This project aims to create an AI-powered size chart generator tailored for apparel sellers, with a focus on integration with e-commerce platforms like Flipkart. The goal is to improve the accuracy of size recommendations, which can lead to higher customer satisfaction and reduced return rates. The solution leverages Agglomerative Clustering to categorize customers based on their body measurements and subsequently uses a Random Forest classifier to provide personalized size suggestions.
Note: GRiD SDE-> size-chart-prediction has the code files- for convenience, we have uploaded all the content of size-chart-prediction in the main branch too.
- Project Overview
- Project Structure
- Setup and Installation
- Running the Project
- Pipeline Overview
- Challenges with Dataset
- Testing
- License
The project is organized into several directories:
- data/: Contains raw and processed data files.
- processed/: Includes the processed dataset for clustering and model training.
- raw/: Holds the original raw dataset.
- models/: Stores the trained Random Forest model.

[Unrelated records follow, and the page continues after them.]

/-- A key for (STREAM, DIR, INDEX) is due to load. -/
def keyStaged (s : State) (st : Nat) (w : Bool) (i : Nat) : Bool :=
  s.act.staged.any (fun x => match x with | .key a b c _ => a == st && b == w && c == i | _ => false)

/-- A weft key load contradicts the index in force or a pending switch (R261). -/
def keyConflict (s : State) (st i : Nat) : Bool :=
  (weftIndex s st == i && keyLoaded s st true i) || s.act.changes.any (fun x => x.kind == .keySwitch st i)

/-- KEY_LOAD (R139, R261). -/
def msgKeyLoad (m : List Byte) (pos : Nat) (s : State) : MsgRes :=
  let st := beAt m 4 2
  let w := (byteAt m 6).testBit 7
  let i := bits (byteAt m 6) 6 5
  let kek := (s.act.keys.map (fun k => keyOf k.kek)).getD []
  let iv := msgIv 2 s.warp.rx.count pos (msgTid m)
  let ct := slice m 8 32
  if slice (Config.gcmTag kek iv (m.take 8) ct) 0 12 ≠ slice m 40 12 then rejectMsg s m pos Ack.errKey
  else if !streamActive s st w then rejectMsg s m pos Ack.errKey
  else if w ∧ keyConflict s st i then rejectMsg s m pos Ack.errConflict
  else if !keyLoaded s st w i ∧ !keyStaged s st w i ∧ 8192 ≤ s.sec.keys.length + stagedKeys s then rejectMsg s m pos Ack.errKey
  else .pass (answer (stageMsg s (.key st w i (Config.gcmDecrypt kek iv (m.take 8) ct))) m pos Ack.done (nextPick s))
def execKeyLoad (m : List Byte) (pos : Nat) (s : State) : Host.Outcome State Fault Refusal := .next (treadle 0x08 msgKeyLoad m pos s)

/-- KEY_SWITCH (R262). -/
def msgKeySwitch (m : List Byte) (pos : Nat) (s : State) : MsgRes :=
  let st := beAt m 4 2
  let i := bits (byteAt m 6) 6 5
  if keyLoaded s st true i ∨ keyStaged s st true i then acceptChange s m pos (beAt m 7 6) (.keySwitch st i)
  else rejectMsg s m pos Ack.errConflict
def execKeySwitch (m : List Byte) (pos : Nat) (s : State) : Host.Outcome State Fault Refusal := .next (treadle 0x09 msgKeySwitch m pos s)

/-- TOD (R150 to R152). -/
def msgTod (m : List Byte) (_ : Nat) (s : State) : MsgRes := .pass (timeTod s (beAt m 4 6) (beAt m 10 6) (beAt m 16 4) (beAt m 20 4))
def execTod (m : List Byte) (pos : Nat) (s : State) : Host.Outcome State Fault Refusal := .next (treadle 0x0A msgTod m pos s)

/-- DEACTIVATE, STOP and RELEASE take effect at the next commit point (R115, R116). -/
def msgDeactivate (_ : List Byte) (_ : Nat) (s : State) : MsgRes := .pass (setAct s { s.act with evDeact := true })
def execDeactivate (m : List Byte) (pos : Nat) (s : State) : Host.Outcome State Fault Refusal := .next (treadle 0x0B msgDeactivate m pos s)
def msgStop (_ : List Byte) (_ : Nat) (s : State) : MsgRes := .pass (setAct s { s.act with evStop := true })
def execStop (m : List Byte) (pos : Nat) (s : State) : Host.Outcome State Fault Refusal := .next (treadle 0x0C msgStop m pos s)
def msgRelease (_ : List Byte) (_ : Nat) (s : State) : MsgRes := .pass (setAct s { s.act with evRelease := true })
def execRelease (m : List Byte) (pos : Nat) (s : State) : Host.Outcome State Fault Refusal := .next (treadle 0x0D msgRelease m pos s)

/-- DOZE_ACK (R415). -/
def msgDozeAck (m : List Byte) (_ : Nat) (s : State) : MsgRes := .pass (stageMsg s (.doze ((byteAt m 4).testBit 7)))
def execDozeAck (m : List Byte) (pos : Nat) (s : State) : Host.Outcome State Fault Refusal := .next (treadle 0x0E msgDozeAck m pos s)

/-! ## Attestation and key derivation (R133, R134, R137, R138) -/

/-- Record bytes 0 to 239 (R133). -/
def recordBody (s : State) (facts : List Byte × List Byte) (pub : List Byte) : List Byte :=
  beBytes 8 s.act.serial ++ facts.1 ++ slice pub 0 32 ++ facts.2

/-- ATTEST_RECORD_READY: the key pair exists, the record is signed and its parts are queued; parts of KEY_AGREE held so
far are checked (R133, R134, R136). Held up while the TRNG delivers nothing, and while the identity engine performs a host
job (R269, R270, R420). -/
def execAttestRecordReady (s : State) : Host.Outcome State Fault Refusal :=
  .next (match s.act.exch with
    | none => s
    | some e =>
      if !e.building || e.facts.isNone || !trngGives s || s.sec.idJob.isSome then s
      else
        let (priv, s) := drawBytes (drbgUse (drbgUse s 2 1) 3 1) 32
        let pub := Config.x25519 priv basePoint
        let body := recordBody s (e.facts.getD ([], [])) pub
        let msg := attestPrefix ++ e.nonce ++ beBytes 2 (s.act.tid.getD 0) ++ body
        let rec' := body ++ slice (Config.ed25519Sign s.sec.idSeed msg) 0 64 ++ List.replicate 32 0
        let s := setAct s { s.act with exch := some { e with building := false, priv := priv, pub := pub, record := rec' } }
        idNext (agreeCheck (queueRecord s rec')))

/-- ASCII labels of R137. -/
def labelDown : List Byte := [0x43, 0x4C, 0x50, 0x33, 0x20, 0x74, 0x6D, 0x6B, 0x20, 0x64, 0x6F, 0x77, 0x6E]
def labelUp : List Byte := [0x43, 0x4C, 0x50, 0x33, 0x20, 0x74, 0x6D, 0x6B, 0x20, 0x75, 0x70]
def labelKek : List Byte := [0x43, 0x4C, 0x50, 0x33, 0x20, 0x6B, 0x65, 0x6B]

/-- A key that Z and NONCE give under a label (R137). -/
def deriveKey (s : State) (nonce z label : List Byte) : List Byte :=
  Config.hkdf nonce z (label ++ beBytes 8 s.act.serial ++ beBytes 2 (s.act.tid.getD 0)) 32

/-- The session keys, each in its slot under its own mask (R137, R264). -/
def deriveKeys (nonce z : List Byte) (s : State) : SessionKeys × State :=
  let (d, t) := maskKey (deriveKey s nonce z labelDown) s
  let (u, t) := maskKey (deriveKey s nonce z labelUp) t
  let (k, t) := maskKey (deriveKey s nonce z labelKek) t
  (⟨d, u, k⟩, t)

/-- KEY_DERIVATION_DONE: the keys are derived, Z and the private key are zeroised, an ACK is queued; the keys come into
force with RANGING, or in WOVEN at EFFECTIVE (R137, R138). It waits for the slots' masks, and for the identity engine while it
performs a host job (R269, R270). -/
def execKeyDerivationDone (s : State) : Host.Outcome State Fault Refusal :=
  .next (match s.act.exch with
    | none => s
    | some e =>
      if !trngGives s || s.sec.idJob.isSome then s
      else match e.z, e.part0 with
      | some z, some (hePub, eff) =>
        let (ks, s) := deriveKeys e.nonce z s
        let inWoven := s.act.st != .announced
        let next := (s.pick.count + 1) % 2 ^ 48
        let due := if inWoven then (effectiveAt s.pick.count eff).getD next else next
        let e' := { e with isOpen := false, priv := [], z := none, part0 := none, sigA := none, sigB := none, donePub := some hePub, doneAt := due }
        if inWoven ∧ 64 ≤ s.act.changes.length then
          idNext (count (queueAck (setAct s { s.act with exch := some { e' with donePub := none } }) 0x04 Ack.errFull e.echo.1 e.echo.2 0) 2 6)
        else
          let a := { s.act with exch := some e' }
          let s := setAct s (if inWoven then { a with changes := a.changes ++ [⟨due, .keys ks⟩] } else { a with evKeyed := some ks })
          idNext (queueAck s 0x04 Ack.done e.echo.1 e.echo.2 due)
      | _, _ => s)

/-! ## Registers -/

/-- A write of 1 to ACT_HELD.HELD (R119). -/
def actHeldSet (s : State) : State := if s.act.held then s else setAct s { s.act with held := true, heldByStop := false }

/-- ACT registers that show the controller's state. -/
def actRo (s : State) (a : Nat) : Option Nat :=
  let x := s.act
  if a = Reg.actStat then
    some (x.attempts * 256 + b2n x.dozeOk * 32 + b2n x.armed.isSome * 16 + b2n x.keys.isSome * 8 + actCode x.st)
  else if a = Reg.actHeld then some (b2n x.heldByStop * 2 + b2n x.held)
  else if a = Reg.actSerialLo then some (x.serial % 2 ^ 32)
  else if a = Reg.actSerialHi then some (x.serial / 2 ^ 32)
  else if a = Reg.actHeId then some x.heId
  else if a = Reg.actPend then some x.changes.length
  else if a = Reg.actStreamData then
    let weft := (rdS s Reg.actStreamSel).testBit 16
    some (match sget none x.streams ((if weft then 65536 else 0) + rdS s Reg.actStreamSel % 65536) with
      | some r => 2 ^ 31 + r.typ * 2 ^ 28 + r.weftIdx * 2 ^ 26 + r.container
      | none => 0)
  else none

end Sys2Proof.Machine
end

- scripts/: Includes various scripts for clustering, training, evaluating, and making predictions based on the model.
- tests/: Contains unit tests for data preprocessing, clustering, model training, and prediction scripts.
- README.md: The project documentation.
- requirements.txt: Lists the Python dependencies needed for the project.
- Python 3.7 or higher
- Pip (Python package installer)
-
Clone the Repository: Clone the project repository to your local machine and navigate into the project directory.
git clone <repository-url> cd size-chart-prediction
-
Install Dependencies: Install the necessary Python packages using pip.
pip install -r requirements.txt
Ensure that the processed_data.csv
file is present in the data/processed/
directory. This file should contain cleaned and preprocessed data ready for clustering.
Note: The data_preprocessing.py
script automatically handles NaN values by imputing them with the most frequent value (mode) or random valid entries, ensuring no data is lost due to missing values. The script then saves the cleaned dataset in a CSV file for subsequent steps.
python3 scripts/data_preprocessing.py
Run the clustering script to group the data based on body measurements. This will generate the clustered_data.csv
file in the data/processed/
directory.
python3 scripts/clustering.py
Run the cluster_analysis.py script to analyze the clusters and generate visualizations.
python3 scripts/cluster_analysis.py
Train the Random Forest model on the clustered data. The trained model will be saved in the models/
directory.
python3 scripts/train_model.py
Evaluate the model's performance by running the evaluation script. This script will output metrics such as accuracy, precision, recall, and f1-score.
python3 scripts/evaluate_model.py
To predict the size cluster for a new set of user measurements, run the prediction script. Follow the prompts to input the measurements and receive a size recommendation.
python3 scripts/predict.py
The pipeline consists of the following stages:
- Data Preprocessing: Load the processed data, perform Agglomerative Clustering on selected features, and save the clustered data.
- Cluster Analysis: Perform statistical analysis on the clustered data and generate visualizations to explore feature distributions.
- Model Training: Train a Random Forest classifier on the clustered data, evaluate its performance, and save the trained model.
- Model Evaluation: Evaluate the trained model on a test set and generate a performance report.
- Prediction: Use the trained model to predict the size cluster based on user measurements.
- Testing: Validate each component of the project through unit tests.
The dataset contained missing values, particularly in the height feature. Initial attempts to drop rows with missing values led to a significant loss of data. To address this, missing values were imputed with the most frequent value or randomly selected from existing valid entries in the column.
Some clusters had a disproportionately low number of data points, which could potentially affect the model's performance. Addressing this involved careful parameter tuning and possibly oversampling underrepresented clusters during model training.
The project includes unit tests to ensure the reliability and accuracy of each component:
- Data Preprocessing: Tested through the data preprocessing unit test script.
- Clustering Process: Verified to ensure correct cluster assignment.
- Model Training: The training process and model accuracy are validated through unit tests.
- Prediction: The functionality of the prediction script is tested to ensure accurate predictions.
To execute the tests, use the provided testing framework.
This project is licensed under the MIT License. See the LICENSE file for more details.
The data/
directory contains all the data files used in the project.
The processed/
directory within data/
includes the cleaned and preprocessed dataset that is used for clustering and model training.
The raw/
directory within data/
holds the original raw dataset before any processing.
The models/
directory stores the trained Random Forest model that has been generated after training.
The scripts/
directory includes various Python scripts for different stages of the project:
- Clustering the data
- Training the machine learning model
- Evaluating the model's performance
- Making predictions based on input features
The tests/
directory contains unit tests that verify the accuracy and reliability of each component of the project, including:
- Data preprocessing
- Clustering process
- Model training
- Prediction scripts
The README.md
file provides documentation for the project, including setup instructions, project structure, and usage guidelines.
The requirements.txt
file lists all the Python dependencies required to run the project, ensuring that all necessary packages are installed.